What you give back must match the data below character for character.

(Data begins)

/-- Settles O35. -/
theorem cancelAndLifetimeEndSlots : Obligations.CancelAndLifetimeEndSlots :=
  ⟨unknownCodesAreRefused, cancelEndsTheSlotsOfItsTram, lifetimeEndsTheSlot, outcomesAreReported⟩

end Sys2Proof.Proofs
end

(Data ends)

Answer below:
/-- Settles O35. -/
theorem cancelAndLifetimeEndSlots : Obligations.CancelAndLifetimeEndSlots :=
  ⟨unknownCodesAreRefused, cancelEndsTheSlotsOfItsTram, lifetimeEndsTheSlot, outcomesAreReported⟩

end Sys2Proof.Proofs
end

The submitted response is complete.